Collected data:
theorem witness_RaPushEffect : off.enable = false ∧ on.enable = true ∧
    off.params.memSize < (args [8190#32, 3#32] on).argNat 0 + (args [8190#32, 3#32] on).argNat 1 ∧
    (args [8177#32, 15#32] (ram 8177 bytesF2 on)).argNat 0 + 15 ≤ off.params.memSize ∧
    on.acc = [] ∧ (rxKey key32 on).rxKeyWritten ∧
    bytesF2.length = (args [8177#32, 15#32] on).argNat 1 ∧ (ram 8177 bytesF2 on).holds 8177 bytesF2 := by decide +kernel
/-- V-RA-8's fifth push. -/
theorem witness_RaPushEffect_overflow : 32768 < { on with acc := List.replicate 32764 0xFE#8 }.acc.length + 8192 := by
  show 32768 < (List.replicate 32764 0xFE#8).length + 8192
  rw [List.length_replicate]
  decide
theorem witness_RaPushDispatchesFrames : on.params.Legal ∧ on.strict = true ∧ after (exec .raPush (args [0#32, 15#32] (ram 0 bytesF2 on)))
    (fun t => t.err == .ok && t.res[(0 : Fin 4)] == 1#32) = true := by decide +kernel
theorem witness_RaPushLeavesBoundedTail : on.params.Legal ∧ after (exec .raPush (args [0#32, 14#32] (ram 0 bytesF2 on)))
    (fun t => t.err == .ok && t.res[(2 : Fin 4)] == 0#32) = true := by decide +kernel
/-- ACC of `n` zeros and then `rest`, and an empty chunk next. -/
def zeros (n : Nat) (rest : List Byte) : State := { lenient with acc := List.replicate n 0#8 ++ rest }
/-- Nothing is found in zeros alone, nor in zeros with one magic byte behind them. -/
theorem zeros_scan (n : Nat) (rest : List Byte) (h : rest = [] ∨ rest = [0xFE#8]) :
    (zeros n rest).scanBuffer (accBuffer ((zeros n rest).acc ++ [])) 0 ((zeros n rest).acc ++ []).length
      (zeros n rest).replayMap = .ok ⟨none, 0, []⟩ := by
  have hlen : ((zeros n rest).acc ++ []).length = n + rest.length := by simp [zeros]
  refine scan_from_noise (noise := List.replicate n 0#8) (fun i hi => ?_) (fun b hb => ?_) ?_ ?_
  · simp only [List.length_replicate] at hi
    simp [accBuffer, zeros, List.getElem?_append_left, hi]
  · rw [List.eq_of_mem_replicate hb]; decide
  · simp [zeros]
  · rw [hlen, List.length_replicate, Nat.zero_add]
    rcases h with rfl | rfl
    · exact scanBuffer_end _ _ _ _
    · exact scanBuffer_cutHeader (x := 0xFE#8) (v := .v1) (by simp [accBuffer, zeros]) rfl (by simp) (by simp [Version.headerLen])
/-- The premises that do not depend on what ACC holds. -/
theorem zeros_ready (n : Nat) (rest : List Byte) (h : n + rest.length ≤ 32768) : (zeros n rest).enable = true ∧
    (zeros n rest).argNat 0 + (zeros n rest).argNat 1 ≤ (zeros n rest).params.memSize ∧
    ([] : List Byte).length = (zeros n rest).argNat 1 ∧ (zeros n rest).holds ((zeros n rest).argNat 0) [] ∧
    (zeros n rest).acc.length + ([] : List Byte).length ≤ (zeros n rest).params.raCapMax :=
  ⟨rfl, show lenient.argNat 0 + lenient.argNat 1 ≤ lenient.params.memSize by decide, rfl,
    fun i hi => absurd hi (Nat.not_lt_zero i), show (List.replicate n 0#8 ++ rest).length ≤ 32768 by simpa using h⟩
/-- D22: 1120 bytes are kept. -/
theorem witness_ForcedResync_1120 : (zeros 1120 []).scanBuffer (accBuffer ((zeros 1120 []).acc ++ [])) 0
      ((zeros 1120 []).acc ++ []).length (zeros 1120 []).replayMap = .ok ⟨none, 0, []⟩ ∧
    ((zeros 1120 []).acc ++ []).length = (zeros 1120 []).params.resyncThreshold ∧
    (zeros 1120 []).acc.length + ([] : List Byte).length ≤ (zeros 1120 []).params.raCapMax :=
  ⟨zeros_scan 1120 [] (.inl rfl), by simp only [zeros, List.append_nil, List.length_replicate]; decide,
    (zeros_ready 1120 [] (by decide)).2.2.2.2⟩
/-- V-RA-5: 1121 bytes without a magic. -/
theorem witness_ForcedResync_noMagic : (zeros 1121 []).params.resyncThreshold < ((zeros 1121 []).acc ++ []).length ∧
    ∀ (i : Nat) (x : Byte), 1 ≤ i → ((zeros 1121 []).acc ++ [])[i]? = some x → x ≠ 0xFE#8 ∧ x ≠ 0xFD#8 := by
  simp only [zeros, List.append_nil, List.length_replicate]
  refine ⟨by decide, fun i x _ h => ?_⟩
  rw [List.eq_of_mem_replicate (List.mem_of_getElem? h)]
  decide
/-- The magic behind `n` zeros is the first. -/
theorem zeros_magic (n : Nat) : ((zeros n [0xFE#8]).acc ++ [])[n]? = some 0xFE#8 ∧
    ∀ (i : Nat) (x : Byte), 1 ≤ i → i < n → ((zeros n [0xFE#8]).acc ++ [])[i]? = some x → x ≠ 0xFE#8 ∧ x ≠ 0xFD#8 := by
  simp only [zeros, List.append_nil]
  refine ⟨by simp, fun i x _ hi h => ?_⟩
  rw [List.getElem?_append_left (by simpa using hi)] at h
  rw [List.eq_of_mem_replicate (List.mem_of_getElem? h)]
  decide
/-- 1121 bytes of which the last is the first magic. -/
theorem witness_ForcedResync_magic : (zeros 1120 [0xFE#8]).params.resyncThreshold < ((zeros 1120 [0xFE#8]).acc ++ []).length ∧
    ((zeros 1120 [0xFE#8]).acc ++ [])[1120]? = some 0xFE#8 := by
  refine ⟨?_, (zeros_magic 1120).1⟩
  simp only [zeros, List.append_nil, List.length_append, List.length_replicate]
  decide
theorem witness_ForcedResync_found : (args [0#32, 15#32] (ram 0 bytesF2 lenient)).holds 0 bytesF2 ∧
    lenient.scanBuffer (accBuffer (lenient.acc ++ bytesF2)) 0 15 lenient.replayMap = .ok ⟨some (0, 15), 0, []⟩ ∧
    after (exec .raPush (args [0#32, 15#32] (ram 0 bytesF2 lenient))) (fun _ => true) = true := by decide +kernel
/-- Four pushes, one empty, that cut two frames anywhere. -/
def cuts : List (Nat × List Byte) :=
  [(0, bytesF1.take 10), (8000, bytesF1.drop 10 ++ bytesF2.take 1), (5, []), (8178, bytesF2.drop 1)]
theorem witness_ChunkingInvariance : lenient.params.Legal ∧ lenient.enable = true ∧ lenient.strict = false ∧
    lenient.acc = [] ∧ (∀ i ∈ [Instr.frameV2 f1, .frameV1 f2], i.wf = true ∧ opcodeOf i = none) ∧
    (∀ p ∈ cuts, p.1 + p.2.length ≤ lenient.params.memSize ∧ Config.maxFrame + p.2.length ≤ lenient.params.raCapMax) ∧
    (cuts.map Prod.snd).flatten = ([Instr.frameV2 f1, .frameV1 f2].map encode).flatten := by decide +kernel
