-- ==== Sys2Proof/Syntax.lean ====
section
/-!
DEFINITION. Sys2Proof/Syntax.lean: the commands of the block, one constructor per row of spec/opcode_table.json. The
operands are what the row's event brings with it; the table gives no row any bits.
-/

namespace Sys2Proof

/-- An agent that accesses registers (00_scope R20). -/
inductive Agent where
  | host | bench | touchmark
  deriving DecidableEq, Repr

/-- The epoch-grid registers of row EPOCH_GRID_WRITE (02 R70). -/
inductive GridReg where
  | len | originLo | originHi
  deriving DecidableEq, Repr

/-- A time source of the servo (02, Sources). -/
inductive TimeSource where
  | pps | ptp | ten
  deriving DecidableEq, Repr

/-- What the CSI-2 header check found (04 R168). -/
inductive HeaderCheck where
  | good | corrected | bad
  deriving DecidableEq, Repr

/-- The guard of a tile instruction (10 R373): GN and GP. -/
structure Guard where
  neg : Bool := false
  p : Nat := 0
  deriving DecidableEq, Repr

/-- The word that a scrubber reads (21 R810, R817). Addresses are byte addresses. -/
inductive ScrubAt where
  /-- Tile instruction memory. -/
  | imem (tile addr : Nat)
  /-- Tile data memory, neuron state or delay rings, by data-space address (09 R320). -/
  | data (tile addr : Nat)
  /-- Word 0 to 63 of dynamics memory, or 64 + word of the decay tables. -/
  | dyn (tile word : Nat)
  | pool (addr bank : Nat)
  /-- LPDDR5X; `images` are the sections of the running plan whose golden image includes the word. -/
  | lp (addr channel : Nat) (images : List Nat)
  /-- A packet-buffer cell, and the stored frame that holds it. -/
  | packet (cell : Nat) (frame : Option Nat)
  | nrt (index : Nat) (shadow : Bool)
  | gateMap (gate entry : Nat)
  | merge (gate index : Nat)
  | mac (index : Nat)
  | vlan (vid : Nat)
  /-- A sync counter: 0 to 0xFFFF global, 0x1_0000 + tile * 512 + index local. -/
  | counter (key : Nat)
  | header (slot : Nat)
  | management (addr : Nat)
  | secure (addr : Nat)
  deriving DecidableEq, Repr
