-- ==== Sys2Proof/Machine/Fields.lean ====
section
/-!
DEFINITION. Sys2Proof/Machine/Fields.lean: a name for every field of every register of the spec (the register sections of
files 02 to 22), as (offset, high bit, low bit); array registers take their indices. A register with one field is named by
the register alone. GLB_TILE_ROLE nibbles, PMU domain states and similar packed fields have their own names at the end.
-/

namespace Sys2Proof.Machine.F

--- What is needed ---
From the data above, output exactly the lines between the one containing "simp only [zeros, List.append_nil]" and the one containing "(04 R168). -/", counting both of them.

--- Task result ---
  simp only [zeros, List.append_nil]
  refine ⟨by simp, fun i x _ hi h => ?_⟩
  rw [List.getElem?_append_left (by simpa using hi)] at h
  rw [List.eq_of_mem_replicate (List.mem_of_getElem? h)]
  decide
/-- 1121 bytes of which the last is the first magic. -/
theorem witness_ForcedResync_magic : (zeros 1120 [0xFE#8]).params.resyncThreshold < ((zeros 1120 [0xFE#8]).acc ++ []).length ∧
    ((zeros 1120 [0xFE#8]).acc ++ [])[1120]? = some 0xFE#8 := by
  refine ⟨?_, (zeros_magic 1120).1⟩
  simp only [zeros, List.append_nil, List.length_append, List.length_replicate]
  decide
theorem witness_ForcedResync_found : (args [0#32, 15#32] (ram 0 bytesF2 lenient)).holds 0 bytesF2 ∧
    lenient.scanBuffer (accBuffer (lenient.acc ++ bytesF2)) 0 15 lenient.replayMap = .ok ⟨some (0, 15), 0, []⟩ ∧
    after (exec .raPush (args [0#32, 15#32] (ram 0 bytesF2 lenient))) (fun _ => true) = true := by decide +kernel
/-- Four pushes, one empty, that cut two frames anywhere. -/
def cuts : List (Nat × List Byte) :=
  [(0, bytesF1.take 10), (8000, bytesF1.drop 10 ++ bytesF2.take 1), (5, []), (8178, bytesF2.drop 1)]
theorem witness_ChunkingInvariance : lenient.params.Legal ∧ lenient.enable = true ∧ lenient.strict = false ∧
    lenient.acc = [] ∧ (∀ i ∈ [Instr.frameV2 f1, .frameV1 f2], i.wf = true ∧ opcodeOf i = none) ∧
    (∀ p ∈ cuts, p.1 + p.2.length ≤ lenient.params.memSize ∧ Config.maxFrame + p.2.length ≤ lenient.params.raCapMax) ∧
    (cuts.map Prod.snd).flatten = ([Instr.frameV2 f1, .frameV1 f2].map encode).flatten := by decide +kernel
-- ==== Sys2Proof/Syntax.lean ====
section
/-!
DEFINITION. Sys2Proof/Syntax.lean: the commands of the block, one constructor per row of spec/opcode_table.json. The
operands are what the row's event brings with it; the table gives no row any bits.
-/

namespace Sys2Proof

/-- An agent that accesses registers (00_scope R20). -/
inductive Agent where
  | host | bench | touchmark
  deriving DecidableEq, Repr

/-- The epoch-grid registers of row EPOCH_GRID_WRITE (02 R70). -/
inductive GridReg where
  | len | originLo | originHi
  deriving DecidableEq, Repr

/-- A time source of the servo (02, Sources). -/
inductive TimeSource where
  | pps | ptp | ten
  deriving DecidableEq, Repr

/-- What the CSI-2 header check found (04 R168). -/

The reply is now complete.